The same sort of thing could be accomplished by a sensor-based OIS, but it isn't, and there is a good reason why Sony have not bothered with it. If you stop to think about what is involved in converting limited roll movements into equivalent pitch & yaw movements, the same result can be achieved using pitch & yaw movements alone.

f) OIS provides greater compensation in terms of f-stops with Fx format than APS-C or 4/3 format DSLR's.


This myth arises from comparing apples and oranges. The crop factors of APS-C (x1.6 or x1.5) & 4/3 (x2) sensor formats have a camera movement magnifying effect compared to an Fx format sensor. The reciprocal focal length minimum shutter speed rule of thumb which holds good for Fx format camera lenses from about 24mm to 500mm focal length, is the baseline from which OIS compensation in f-stops is made. The same OIS technology incorporated in an APS-C or 4/3 format DSLR will produce compensation in f-stops inversely proportional to the crop factor.

It is not due to some inherent drawback with APS-C or 4/3 DSLR OIS, it is a consequence of crop factor.

The comparison that ought to be made is between lenses with the same angular field of view. That is lenses whose focal lengths are proportional to the crop factor. So if I take a 200mm telephoto on an Fx format DSLR I should compare OIS compensation with a 125mm telephoto on an APS-C DSLR and 100mm telephoto on a 4/3 DSLR.

When a direct comparison is made on this basis, there is no inherent advantage to the Fx format DSLR OIS.

g) Optical viewfinder stabilization with lens-based OIS makes you sea-sick.

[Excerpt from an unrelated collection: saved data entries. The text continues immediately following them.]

-- ==== Sys2Proof/Tests/Slice0.lean ====
section
/-! SUPPORT. Tests of the model, and for each statement states and operands that meet its hypotheses. -/
namespace Sys2Proof.Tests
open Sys2Proof.Machine

set_option Elab.async false

/-! Small states. -/

/-- Context 0 of partition 0 in its first generation. -/
def i0 : CtxId := { part := 0, ctx := 0, gen := 0 }

/-- The tile in the north-west corner of cluster 0, and its east neighbour. -/
def t0 : TileId := ⟨0, 0, 0⟩
def t1 : TileId := ⟨0, 1, 0⟩

/-- Every stage of bring-up done; port 0 at L0, management port 0 up, cluster 0 ready. -/
def up : State := { State.reset with
  boot := { Boot.reset with powerGood := true, bundle := true, stage := 7, done := 0xFF, pcieUp := 1, readyClusters := 1 }
  pwr := { Power.reset with pwrEn := true, on := true, vin := 4800, vinSamples := [4800] }
  hosts := { Hosts.reset with ports := [(0, { Port.reset with perst := false, l0 := true, up := true })] }
  belfry := { Belfry.reset with link0 := true }
  cly := [(0, { ClusterY.reset with ready := true })] }

/-- Partition 0 of port 0 with cluster 0, whose battery 0 is one tile; context 0 is ACTIVE. -/
def cfgd : State := { up with
  cfg := { CfgSys.reset with
    mgmtValid := true
    dev := { DeviceCfg.reset with
      valid := true, parts := [(0, { clusters := 1, owner := 0, vf := 0, hbm := 1, far := 0, key := 1, resetKey := 1 })] }
    clusters := [(0, { ClusterCfg.reset with valid := true, bats := [(0, 0x10000)] })] }
  ctxs := [(0, { Ctx.reset with st := 1, clusters := 1 })] }

/-- An image of 64 cycles for a battery of one tile. -/
def img : SecImage :=
  { va := 0, header := BitVec.ofNat 256 (64 * 2 ^ 64), bindings := [], regions := [], chimes := [], tiles := [(0, TileImg.reset)] }

/-- Its section in RUN, at cycle 0, thread 0 running. -/
def run : State := { cfgd with
  bats := [(0, { Battery.reset with st := .run, active := some img, owner := some i0, locks := true
                                    regions := [{ out := true, va := 0x1000, dpa := 0x4000, len := 0x100 }] })]
  tiles := [(0, { Tile.reset with
    core := { TileCore.reset with threads := [(0, { Thread.reset with running := true, regs := [(1, 7), (2, 0), (3, 4)] })] }
    net := { TileNet.reset with hold := 1, inS := [(3, 9)], inC := [(3, 2)] }
    ctl := { TileCtl.reset with running := true, cur := some i0, wide := 0xF00 } })] }

/-- The same with another state of the tile, the thread, or the battery. -/
def runT (f : Tile → Tile) : State := run.updTile 0 f
def runThread (f : Thread → Thread) : State := runT (fun t => t.updThread 0 f)
def runB (f : Battery → Battery) : State := run.updBat 0 0 f

/-- A vector instruction. -/
def vi (op : VOp) (rep : Nat) : VInstr :=
  { op, dst := .vreg 0, a := .vreg 1, b := .vreg 2, c := .none, rep, regStride := 0, rowStride := 0, stream := 0, fmt := false }

/-- A command of a queue, and the state in which queue x of context 0 has fetched it. -/
def rec_ (op : Nat) (rest : Nat) : BitVec 512 := BitVec.ofNat 512 (op + 2 ^ 16 * rest)
def fetchedIn (s : State) (x : Nat) (bits : BitVec 512) : State := s.updQueue 0 0 x (fun q => { q with fetched := some (0, bits), next := 1 })
def cmd (x : Nat) (bits : BitVec 512) : CmdRef :=
  { part := 0, ctx := 0, x, idx := 0, op := bf bits 0 8, tag := bf bits 16 16, cqe := bits.toNat.testBit 8, notify := bits.toNat.testBit 9, bits }

/-! Witnesses: tiles and sections. -/

theorem witness_ScalarInstructions : run.slotOf (tileKey t0) 0 = some 0 ∧ State.reset.slotOf (tileKey t0) 3 = some 3 ∧
    (31#32).toNat < 32 ∧ (1#32) ≠ 0 := by decide


theorem witness_NarrowAccesses : run.canIssue (tileKey t0) 0 = some (0, 0) ∧ narrowSize .b4 = some 4 ∧
    (run.regVal (tileKey t0) 0 1 0 0 + 0x5FFF5).toNat = 0x5FFFC ∧
    narrowFaults ((runT (fun t => t.updCtl (fun x => { x with wide := 0 }))).tile (tileKey t0)).ctl 0x5FFFC 4 true = [] ∧
    narrowFaults (run.tile (tileKey t0)).ctl 0 4 false = [] ∧ narrowFaults (run.tile (tileKey t0)).ctl 0 4 true = [] := by decide


theorem witness_ClusterMemoryAccesses : run.canIssue (tileKey t0) 0 = some (0, 0) ∧ narrowSize .b1 = some 1 ∧
    memFaults (run.bat 0 0).regions 0x1000 4 false = [] ∧ memFaults (run.bat 0 0).regions 0x10FF 1 true = [] ∧
    (tget (((runThread (fun t => { t with landing := [(7, { waiting := false, val := some 5 })] })).tile 0).thread 0).landing 7
      Landing.reset).val = some 5 ∧
    [({ kind := .load 0 7, ctx := i0, bat := 0, va := 0x1000, dpa := 0x4000, bytes := 4, done := some 5 } : PortOp)].find?
      (fun o => o.kind == .load 0 7 && o.done.isSome) =
      some { kind := .load 0 7, ctx := i0, bat := 0, va := 0x1000, dpa := 0x4000, bytes := 4, done := some 5 } := by decide


theorem witness_StaticNetPorts : run.canIssue (tileKey t0) 0 = some (0, 0) ∧
    (run.tile (tileKey t0)).net.inS.find? (fun e => e.1 == dirIx .w) = some (dirIx .w, 9) ∧
    ((runThread (fun t => { t with regs := [(1, 0x1EF)] })).regVal (tileKey t0) 0 1 0 0).toNat % 256 < 0xF0 := by decide

/-- No word on the east link; a token of 0xF0 in register 1. -/
theorem witness_StaticNetPorts_violations : (run.tile (tileKey t0)).net.inS.find? (fun e => e.1 == dirIx .e) = none ∧
    0xF0 ≤ ((runThread (fun t => { t with regs := [(1, 0x1F0)] })).regVal (tileKey t0) 0 1 0 0).toNat % 256 := by decide


/-- A run whose vector queue holds one instruction whose first repeat is due. -/
def runV (op : VOp) : State := runT (fun t => t.updCore (fun x => { x with
  vq := [{ instr := vi op 1, thread := 0 }], vcyc := vecCycles (vi op 1) }))

theorem witness_VectorInstructions : run.canIssue (tileKey t0) 0 = some (0, 0) ∧ (run.tile (tileKey t0)).core.vq.length < 4 ∧
    0 < (vi .fadd 1).rep ∧ (vi .fadd 64).rep ≤ 64 ∧ (vecReads { vi .fadd 1 with a := .wide 0 0, b := .wide 0 0 } 0).length ≤ 1 ∧ VOp.fadd ≠ .vrand ∧
    (runV .fadd).inRun (tileKey t0) = some (0, img.tileAt 0) ∧ ((runV .fadd).tile (tileKey t0)).vecDue = some (vi .fadd 1) ∧
    vecFaults ((runV .fadd).tile (tileKey t0)).ctl (((runV .fadd).tile (tileKey t0)).vecIn (img.tileAt 0) 1535) (vi .fadd 1) 0 = [] ∧ isSpecial (vi .fadd 1).op = false ∧
    ((runV .exp2).tile (tileKey t0)).vecDue = some (vi .exp2 1) ∧ isSpecial (vi .exp2 1).op = true ∧
    vecFaults ((runV .exp2).tile (tileKey t0)).ctl (((runV .exp2).tile (tileKey t0)).vecIn (img.tileAt 0) 0) (vi .exp2 1) 0 = [] ∧
    ((runV .vrand).tile (tileKey t0)).vecDue = some (vi .vrand 1) ∧ (runV .vrand).batOf (tileKey t0) = some (0, 0) ∧
    vecFaults ((runV .vrand).tile (tileKey t0)).ctl (((runV .vrand).tile (tileKey t0)).vecIn (img.tileAt 0) 0) (vi .vrand 1) 0 = [] ∧ (1 : Fin 32).val ≠ 0 := by decide +kernel

/-- An image whose first switch entry holds, then ends the schedule. -/
def imgEnd : SecImage := { img with tiles := [(0, { TileImg.reset with sched := [BitVec.ofNat 64 (3 * 2 ^ 48)] })] }

/-- A landing entry, and a row write on its way. -/
def land : LandEntry := { row := 5, mask := 0xFF, data := 1, ctx := i0, engine := 0, desc := 0, elem := 0 }
def transit : Transit := { ta := 0, row := 5, mask := 0xFF, data := 1, elem := 0 }
def inTransit : State := (run.updDesc 0 0 0 (fun d => { d with st := .active, owner := some i0 })).updDescX 0 0 0 (fun d =>
  { d with transit := [transit] })

theorem witness_TileWaitsAndFills :
    ((runThread (fun t => { t with regs := [(1, 4)] })).regVal (tileKey t0) 0 1 0 0).toNat = 4 ∧
    (runThread (fun t => { t with regs := [(1, 4)] })).canIssue (tileKey t0) 0 = some (0, 0) ∧
    (((runThread (fun t => { t with waitc := some 0 })).tile (tileKey t0)).thread 0).waitc = some (run.bat 0 0).cycle ∧
    run.batOf (tileKey t0) = some (0, 0) ∧
    (run.inRun (tileKey t0)).isSome = true ∧ (run.tile (tileKey t0)).net.ended = false ∧ (run.tile (tileKey t0)).net.inPad = false ∧
    ((runT (fun t => t.updNet (fun x => { x with hold := 0 }))).tile (tileKey t0)).net.hold = 0 ∧
    ((run.tile (tileKey t0)).net.nextEntry (img.tileAt 0)).isSome = true ∧
    ((runT (fun t => t.updNet (fun x => { x with inPad := true, joinAt := 3 }))).tile (tileKey t0)).net.padding = 0 ∧
    (runT (fun t => t.updCtl (fun x => { x with landing := [land] }))).fillHeld (tileKey t0) = true ∧
    (runT (fun t => t.updCtl (fun x => { x with landing := [land], wide := 1 }))).fillHeld (tileKey t0) = false ∧
    run.fillCycle (tileKey t0) = true ∧ run.muffledTile (tileKey t0) = false ∧ run.slotClash (tileKey t0) land = false ∧
    (inTransit.descX 0 0 0).transit.find? (fun r => r.ta == tileKey t0) = some transit ∧ (inTransit.desc 0 0 0).owner = some i0 ∧
    (inTransit.tile (tileKey t0)).ctl.landing.length < 8 ∧
    (State.reset.updTile 0 (fun t => t.updCtl (fun x => { x with clearing := some i0 }))).batOf (tileKey t0) = none := by decide +kernel

/-- 06 R148: descriptor 1 of the engine owns rows 0 to 15 of the tile too, so row 5 is in both regions. -/
theorem test_slot_clash : (inTransit.updDesc 0 0 1 (fun d => { d with
    st := .parked, image := BitVec.ofNat 1536 (2 ^ 512 * (6 * 2 ^ 60 + 16 * 2 ^ 44 + 8)) })).slotClash 0 land = true := by decide +kernel
/-- 02 R63: after an ABORT the RES_OUT banks are not resident. -/
theorem test_abort_res_out : (((runT (fun t => t.updCtl (fun x => { x with resValid := 3, resOut := 2 }))).stopTiles 0 0).tile
    (tileKey t0)).ctl.resValid = 1 := by decide +kernel


/-! Witnesses: commands of a section, clocks, checks and tests. -/

/-- Context 0 without a cluster ready. -/
def unready : State := { cfgd with cly := [] }

theorem witness_SectionCommandsStart :
    (fetchedIn cfgd 0 (rec_ 1 0)).fetchedCmd 0 0 0 0x01 = some (cmd 0 (rec_ 1 0)) ∧ ((fetchedIn cfgd 0 (rec_ 1 0)).clY 0).ready = true ∧
    (fetchedIn unready 0 (rec_ 1 0)).fetchedCmd 0 0 0 0x01 = some (cmd 0 (rec_ 1 0)) ∧ ((fetchedIn unready 0 (rec_ 1 0)).clY 0).ready = false ∧
    (fetchedIn cfgd 0 (rec_ 2 0)).fetchedCmd 0 0 0 0x02 = some (cmd 0 (rec_ 2 0)) ∧
    (fetchedIn cfgd 0 (rec_ 3 0)).fetchedCmd 0 0 0 0x03 = some (cmd 0 (rec_ 3 0)) ∧ ((fetchedIn cfgd 0 (rec_ 3 0)).clY 0).ready = true := by
  decide +kernel


/-- The battery of the section in another state, its image in place. -/
def armed : State := runB (fun x => { x with st := .arm, locks := false, cmd := some (cmd 0 (rec_ 2 0)) })

/-- A stream binding of one tile on engine 0, descriptor 0, taken at cycle 0; a descriptor that has delivered a tile. -/
def bound : Binding := { bits := BitVec.ofNat 384 0, takes := [BitVec.ofNat 128 (2 ^ 64)] }
def imgS : SecImage := { img with bindings := [bound] }
def streaming : State := (runB (fun x => { x with active := some imgS })).updDesc 0 0 0 (fun d =>
  { d with st := .active, owner := some i0, delivered := 1 })

/-- A hand-over region of 64 B of a chain's first section. -/
def imgH : SecImage := { img with regions := [BitVec.ofNat 128 (2 * 2 ^ 4 + 64 * 2 ^ 64)] }
def chain : Chain := { cmd := cmd 0 (rec_ 3 0), cluster := 0, n := 2, pos := 0, bats := [0, 1], vas := [0, 0], ids := [0, 0], hoffs := []
                       hoDone := [], owner := i0, stopAsked := false }
def chained : State := (runB (fun x => { x with st := .arm, active := some imgH, cmd := some (cmd 0 (rec_ 3 0)), locks := false, waitLock := true })).updCl 0
  (fun x => { x with chains := [chain] }) |>.updSlice 0 0 (fun y => { y with mode := 2 })

theorem witness_SectionLifecycle :
    ((runB (fun x => { x with loadImg := some img, loadCmd := some (cmd 0 (rec_ 1 0)) })).bat 0 0).loadCmd = some (cmd 0 (rec_ 1 0)) ∧
    (cmd 0 (rec_ 1 0)).op ≠ 3 ∧ (cmd 0 (rec_ 3 0)).op = 3 ∧
    ((runB (fun x => { x with st := .arm, armOk := true, waitLock := true, locks := false })).lockFree 0 0) = true ∧
    (armed.bat 0 0).st = .arm ∧ (∀ bd ∈ img.bindings, armed.slotReady 0 bd = true) ∧
    imgS.bindings.find? (fun bd => bd.index == 0) = some bound ∧ bound.takeCycles[0]? = some (streaming.bat 0 0).cycle ∧
    (streaming.desc 0 bound.engine bound.desc).taken < (streaming.desc 0 bound.engine bound.desc).delivered ∧
    (∀ e ∈ (runB (fun x => { x with active := some imgEnd, endPending := true, cycle := 64 })).batTiles 0 0,
      (runT (fun t => t.updNet (fun x => { x with hold := 0 }))).tile e.2 |>.endsWell (imgEnd.tileAt e.1)) ∧
    ({ run.bat 0 0 with endPending := true }).passDue imgEnd 1 = false ∧ (∀ bd ∈ imgEnd.bindings, run.takesAgree 0 [] bd = true) ∧
    (runB (fun x => { x with st := .commit })).storesPending 0 0 = false ∧
    chained.chainOf 0 0 = some chain ∧ chained.needsBuffer 0 0 imgH = true ∧ (chained.poolRoom 0 0x10000).isSome = true := by
  decide +kernel


/-- An image with a chime at VA 0x1000, and its section in COMMIT, its own region unlocked or another section's locked. -/
def imgC : SecImage := { img with chimes := [BitVec.ofNat 192 (0x1000 * 2 ^ 64)] }
def committing (locks : Bool) : State := ({ cfgd with
  ctxs := [(0, { Ctx.reset with st := 1, clusters := 1, xlat := { Xlat.reset with enable := true } })]
  mem := { MemSys.reset with bytes := mwriteBytes [] 0 [0x0B], tags := [(0, i0)], chans := (List.range 4).map (fun n => (n, { MemCh.reset with st := 1 })) }
  bats := [(0, { Battery.reset with st := .commit, active := some imgC, owner := some i0, locks := true }),
    (1, { Battery.reset with st := .run, active := some img, owner := some i0, locks
                             regions := [{ out := false, va := 0x1000, dpa := 0x1000, len := 64 }] })] } : State)

theorem witness_SectionLifecycle_states :
    (let s := runB (fun x => { x with st := .arm, armOk := true, locks := true }); (s.bat 0 0).locks = true ∧ (s.bat 0 0).waitLock = false) ∧
    (streaming.bat 0 0).endPending = false ∧ bound.takeCycles[(takesOf (streaming.bat 0 0).takes bound.index).taken]? = some 0 ∧
    (runB (fun x => { x with endPending := true })).bat 0 0 = { run.bat 0 0 with endPending := true } ∧ (run.bat 0 0).faults = [] ∧
    (chained.bat 0 0).armOk = false ∧ (chained.bat 0 0).waitLock = true ∧ (chained.bat 0 0).owner = some i0 ∧
    ((committing true).bat 0 0).st = .commit ∧ (committing true).storesPending 0 0 = false ∧
    imgC.chimes.any (fun r => ((committing true).updBat 0 0 (fun y => { y with locks := false, regions := [] })).chimeLocked i0 (chVa r) true) = true ∧
    imgC.chimes.any (fun r => ((committing false).updBat 0 0 (fun y => { y with locks := false, regions := [] })).chimeLocked i0 (chVa r) true) = false := by
  decide +kernel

Optical viewfinder stabilization has been a feature of movie cameras for decades. It may be comparatively recent for DSLR's, but why is it that movie makers don't complain of feeling nauseous when panning and zooming shots with a stabilized camera? Are we to take it that motion picture photographers are a different breed than stills photographers? Unless you pan a lens-based DSLR quickly, and jolt it up and down (pitch) simultaneously, the inertial lag in the optical viewfinder is minimal. Even when you pan quickly you are concentrating on the subject somewhere near the centre of the frame. You won't have time to become aware of the inertial lag in any case. Yet another urban myth.

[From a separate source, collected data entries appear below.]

-- ==== Sys2Proof/Machine/Codec.lean ====
section
/-! DEFINITION. Bytes and packets: big-endian fields, the CRC-32C of R27, the header check of R26, and the layout of Table 2-1. -/

namespace Sys2Proof.Machine

/-- The `n` low bytes of `x`, most significant first (R24). -/
def beBytes : Nat → Nat → List Byte
  | 0, _ => []
  | n + 1, x => BitVec.ofNat 8 (x / 256 ^ n) :: beBytes n x

/-- The number that big-endian bytes spell. -/
def ofBe (bs : List Byte) : Nat := bs.foldl (fun a b => a * 256 + b.toNat) 0

/-- The `n`-byte big-endian number at offset `i`. -/
def beAt (p : List Byte) (i n : Nat) : Nat := ofBe ((p.drop i).take n)

/-- The byte at offset `i`, 0 beyond the end. -/
def u8 (p : List Byte) (i : Nat) : Nat := beAt p i 1

/-- The 2-byte field at offset `i`. -/
def u16 (p : List Byte) (i : Nat) : Nat := beAt p i 2

/-- The 4-byte field at offset `i`. -/
def u32 (p : List Byte) (i : Nat) : Nat := beAt p i 4

/-- The 8-byte field at offset `i`. -/
def u64 (p : List Byte) (i : Nat) : Nat := beAt p i 8

/-- `n` zero bytes. -/
def zeros (n : Nat) : List Byte := List.replicate n 0

/-- A list of words as big-endian bytes. -/
def wordBytes (ws : List Word) : List Byte := ws.flatMap (fun w => beBytes 4 w.toNat)

/-- Bytes as big-endian words, four at a time. -/
def bytesWords : List Byte → List Word
  | a :: b :: c :: d :: r => BitVec.ofNat 32 (ofBe [a, b, c, d]) :: bytesWords r
  | _ => []

/-- `n` rounded up to a multiple of 4. -/
def pad4 (n : Nat) : Nat := (n + 3) / 4 * 4

/-! ### CRC-32C (R27) -/

/-- One bit of the reflected CRC-32C: polynomial 0x1EDC_6F41, reflected 0x82F6_3B78. -/
def crcBit (c : Nat) : Nat := if c % 2 = 1 then (c / 2) ^^^ 0x82F63B78 else c / 2

/-- One byte of the CRC-32C. -/
def crcByte (c : Nat) (b : Byte) : Nat :=
  crcBit (crcBit (crcBit (crcBit (crcBit (crcBit (crcBit (crcBit (c ^^^ b.toNat))))))))

/-- R27: CRC-32C, initial value and final XOR 0xFFFF_FFFF. -/
def crc32c (bs : List Byte) : Nat := bs.foldl crcByte 0xFFFFFFFF ^^^ 0xFFFFFFFF

/-! ### Header check (R26) -/

/-- Ones'-complement sum of two 16-bit words with end-around carry. -/
def addOnes (a b : Nat) : Nat := if a + b < 65536 then a + b else a + b - 65535

/-- The ones'-complement sum of big-endian 16-bit words. -/
def onesSum : List Byte → Nat
  | a :: b :: r => addOnes (a.toNat * 256 + b.toNat) (onesSum r)
  | _ => 0

/-- R26: HCHECK over bytes 0 to 9. -/
def hcheck (h : List Byte) : Nat := 65535 - onesSum (h.take 10)

/-! ### Packets (R24, Table 2-1) -/

/-- The transport tag of Table 2-1. -/
def portTag : Port → Nat
  | .spi => 1
  | .udp _ => 2
  | .oazil => 3

/-- The 12 header bytes. -/
def packetHeader (flags tag op seq len : Nat) : List Byte :=
  let h := [0xB7, 0x01, BitVec.ofNat 8 flags, BitVec.ofNat 8 tag] ++ beBytes 2 op ++ beBytes 2 seq ++ beBytes 2 len
  h ++ beBytes 2 (hcheck h)

/-- R24, R25, R27: a whole packet: header, payload padded with 0, CRC most significant byte first. -/
def packet (flags tag op seq : Nat) (payload : List Byte) : List Byte :=
  let body := packetHeader flags tag op seq payload.length ++ payload ++ zeros (pad4 payload.length - payload.length)
  body ++ beBytes 4 (crc32c body)

/-- Two's complement on `n` bytes. -/
def beInt (n : Nat) (x : Int) : List Byte := beBytes n (x % 256 ^ n).toNat

/-- The signed number that big-endian bytes spell. -/
def intAt (p : List Byte) (i n : Nat) : Int :=
  let v := beAt p i n
  if 2 * v < 256 ^ n then (v : Int) else (v : Int) - 256 ^ n

end Sys2Proof.Machine
end

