-- ==== Sys2Proof/Machine/Fields.lean ====
section
/-! DEFINITION. A name for every register field the model uses, with its address as a function of the instance numbers of
Table 20-1 and its place in the word: F.<block>.<register or field>. -/

namespace Sys2Proof.Machine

h) A tripod offers little advantage when using a long OIS telephoto lens.


Try telling this to a sports or wildlife photographer and you'll get howled out-of-court. Just because OIS offers a few f-stops compensation for camera shake, doesn't mean you can get away with hand holding a heavy 300mm f/2.8 lens and expect to get the maximum resolution of image detail. OIS works best for wide angle thru' short telephoto lenses in situations where a slight loss of image detail is of no consequence. If you want to get the sharpest shots possible, use a tripod, and remember to switch the OIS off.

The AP article.


I will leave it to you, the reader, to read and inwardly digest Angela Nicholson's test report [AP23JAN2010_pp81-85_3.4Mb zip]. There is a fundamental problem with the adopted methodology. Basically the combined sensor and lens resolution is evaluated with the OIS off and the OIS on. The average score was determined by taking the mean from 10 frames of the standard AP resolution test chart OIS off & OIS on - making 20 per DSLR body + lens combo, all shot at ISO200. The resolution limit in line pairs per millimeter was converted to line widths per picture height x 1,000, and the increase in resolution expressed in the same system as a difference. (Ref: footnote)

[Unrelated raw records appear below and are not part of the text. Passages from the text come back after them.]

/-- A histogram dump (R193, R195). -/
structure Dump where
  first : Nat
  rows : Nat
  columns : Nat
  parts : Nat
  since : BitVec 64
  start : Option Nat
  delivered : Nat
  dropped : Nat
  run : Nat
  cancel : Bool
  deriving DecidableEq, Repr

/-- The receiver, the reference channels, the slices and the peak engines. `biasOff`: bit b set where the HV converter was disabled
at some instant of bank b's column (R156); `suspects`: consecutive disagreeing updates (R150). -/
structure RxSt where
  rows : List (Nat × RowSt)
  banks : List (Nat × BankRx)
  refs : List (Nat × RefCell)
  refDropped : Nat
  suspects : Nat
  gradient : Nat
  biasOff : Nat
  chans : List (Nat × ChSt)
  slices : List (Nat × SliceSt)
  regions : List (Nat × RegionSt)
  dump : Option Dump
  deriving DecidableEq, Repr

/-- An empty buffer for column `c`. -/
def RowBuf.empty (c : Nat) : RowBuf := ⟨c, 0, 0, [], [], [], 0, 0, 0, 0, 0, 0, 0, 0, false, false, 0, false, 0, false, false, false, false⟩

/-- A row as its domain switches on. -/
def RowSt.init : RowSt :=
  ⟨[], [], .none, RowBuf.empty 0, RowBuf.empty 0, [], [], false, 0, 0, 0, [], 0, [], []⟩

/-- A bank in the receiver as domain 69 switches on. -/
def BankRx.init : BankRx := ⟨false, 0, [0, 0, 0, 0], [0, 0, 0, 0], .none, .none, .none, 0, 0, 0, 0, 0⟩

/-- A reference cell at the start of an update. -/
def RefCell.init : RefCell := ⟨0, 0, 0⟩

/-- A channel as domain 69 switches on. -/
def ChSt.init : ChSt := ⟨.none, .none, .none, [], false, [], 0⟩

/-- A slice as its domain switches on. -/
def SliceSt.init : SliceSt := ⟨[], .none⟩

/-- A region as its domain switches on. -/
def RegionSt.init : RegionSt := ⟨[], 0, false, [0, 0, 0, 0, 0, 0, 0, 0], 0, 0, .none, .none⟩

/-- The receiver as it switches on. -/
def RxSt.init : RxSt := ⟨[], [], [], 0, 0, 0, 0, [], [], [], .none⟩

/-! ### Memory arbitration (chapter 14) -/

/-- Requests of one source that wait: class, SOURCE, 64-byte requests left, device time of arrival. -/
structure MemReq where
  cls : Nat
  src : Nat
  n : Nat
  since : Nat
  deriving DecidableEq, Repr

/-- The memory controller beside its registers: requests waiting (oldest first), the class 5 bucket in 1/1,000 byte and the device time
it was brought up to, whether the 1 ms after a class 5 refusal runs, the second of the last event per class (R335), whether an exit from
self-refresh runs, and the device time of the entry. -/
structure MemSt where
  waits : List MemReq
  bucket : Nat
  bucketAt : Nat
  hold : Bool
  refusedAt : List (Nat × Nat)
  exiting : Bool
  srSince : Nat
  deriving DecidableEq, Repr

/-- The memory controller as domain 79 switches on, at device time `t`: a full bucket. -/
def MemSt.init (t : Nat) : MemSt := ⟨[], 65536000, t, false, [], false, 0⟩

/-! ### Streams, point stream and compression (chapters 10 and 13) -/

/-- A stream on its way out: units waiting (oldest first), bytes of the first already sent, payload bytes sent since ACTIVE or the
restart (STREAM_BYTE), whether the next block or datagram carries RESYNC. -/
structure TxStream where
  units : List (List Byte)
  off : Nat
  bytes : Nat
  resync : Bool
  deriving DecidableEq, Repr

/-- What the device knows of a column until its record is built, Region S has judged it and the fusion unit has used it: global
index, time of its boundary, frame, direction, FIRED and STARTED per bank, angle (R133), DUAL, the parts present and those late, LAST, an
overrun of the formatter's queue, and which of the three users is done. -/
structure ColInfo where
  c : Nat
  time : BitVec 64
  frame : Nat
  dir : Bool
  fired : List Nat
  started : List Nat
  angle : Option Nat
  dual : Bool
  parts : List (Nat × List RowOut)
  late : Nat
  last : Bool
  overrun : Bool
  built : Bool
  judged : Bool
  fused : Bool
  deriving DecidableEq, Repr

/-- A frame of stream 1 (R229): number, direction, columns of the profile, first boundary, first column, RESTARTED, whether its start
record is placed, column records created, incomplete ones, the boundary that ends it, closed early, profile, K_BIN, FORMAT, SCALE, the last column, AMB_DEC. -/
structure FrameInfo where
  frame : Nat
  dir : Bool
  cols : Nat
  time : BitVec 64
  c0 : Nat
  restarted : Bool
  placed : Bool
  sent : Nat
  incomplete : Nat
  ends : Option (BitVec 64)
  early : Bool
  profile : Nat
  kBin : Nat
  format : Nat
  scale : Nat
  lastCol : Option Nat
  ambDec : Nat
  deriving DecidableEq, Repr

/-- A run of consecutive drops (Table 10-11). -/
structure DropRun where
  reason : Nat
  time : BitVec 64
  first : Nat
  last : Nat
  count : Nat
  deriving DecidableEq, Repr

/-- The ambient group under way (R230): first scan column, columns so far, time, line number, per row the sum and count of AMB, and
whether any column had BIAS_OFF or AMB_SAT. -/
structure AmbAcc where
  first : Nat
  n : Nat
  time : BitVec 64
  rows : List (Nat × (Nat × Nat × Bool × Bool))
  deriving DecidableEq, Repr

/-- A compression context (R236): history, segments since boot, bytes since the last RESET, the MARK and flags (1 CHECKPOINT, 2 RESTORED) of the
next segment. -/
structure Ctx where
  hist : List Byte
  seg : Nat
  total : Nat
  mark : Nat
  flags : Nat
  deriving DecidableEq, Repr

/-- A decompression under way (R240). -/
structure Decomp where
  src : Nat
  srcLen : Nat
  dst : Nat
  limit : Nat
  deriving DecidableEq, Repr

/-- The point stream and the compressor beside their registers: columns in hand, frames on stream 1, the FORMAT in force, runs of
drops on streams 1 and 2, the overflow chain, the ambient group and its line number, the COMP_CONFIG that waits for a frame start
(level, context), contexts, whether the next segment resets its history (R236), the save that waits (context, address), the image captured for it, the image that waits for a
segment boundary (context, image),
the decompression, and bytes below 1 KiB of RAW_IN and COMP_OUT. -/
structure PsSt where
  cols : List ColInfo
  frames : List FrameInfo
  format : Nat
  run1 : Option DropRun
  run2 : Option DropRun
  chain : List (List Byte)
  amb : Option AmbAcc
  acol : Nat
  compPend : Option (Nat × Nat)
  ctxs : List (Nat × Ctx)
  reset : Bool
  save : Option (Nat × Nat)
  saved : Option (Nat × List Byte)
  restore : Option (Nat × List Byte)
  decomp : Option Decomp
  rawRem : Nat
  outRem : Nat
  deriving DecidableEq, Repr

/-- A stream with nothing waiting. -/
def TxStream.init : TxStream := ⟨[], 0, 0, false⟩

/-- A context without history. -/
def Ctx.init : Ctx := ⟨[], 0, 0, 0, 0⟩

/-- The point stream as domain 74 switches on. -/
def PsSt.init : PsSt := ⟨[], [], 0, .none, .none, [], .none, 0, .none, [], true, .none, .none, .none, .none, 0, 0⟩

This method would be OK if all the camera + lens combos weighed almost the same, but they don't, they range from 1.676 lbsf (Canon EOS 1000D + EF-S 55-200F4-5.6 IS zoom) to 3.34 lbsf (Canon EOS 5DMkII + EF 70-200F4L IS USM zoom), a difference in inertial mass of 100%. The method would also be fair if the lens + sensor combos had similar resolving power, but they don't, they range from the APS-C format Canon EOS1000D 10.1Mp (6 micron photosite) thru' the Panasonic Lumix DMC-G1 micro-4/3 12.1Mp & Olympus E-620 4/3 13.1Mp (4.3 micron photosite) to the Canon EOS 5DMkII Fx 21Mp (6.4 micron photosite).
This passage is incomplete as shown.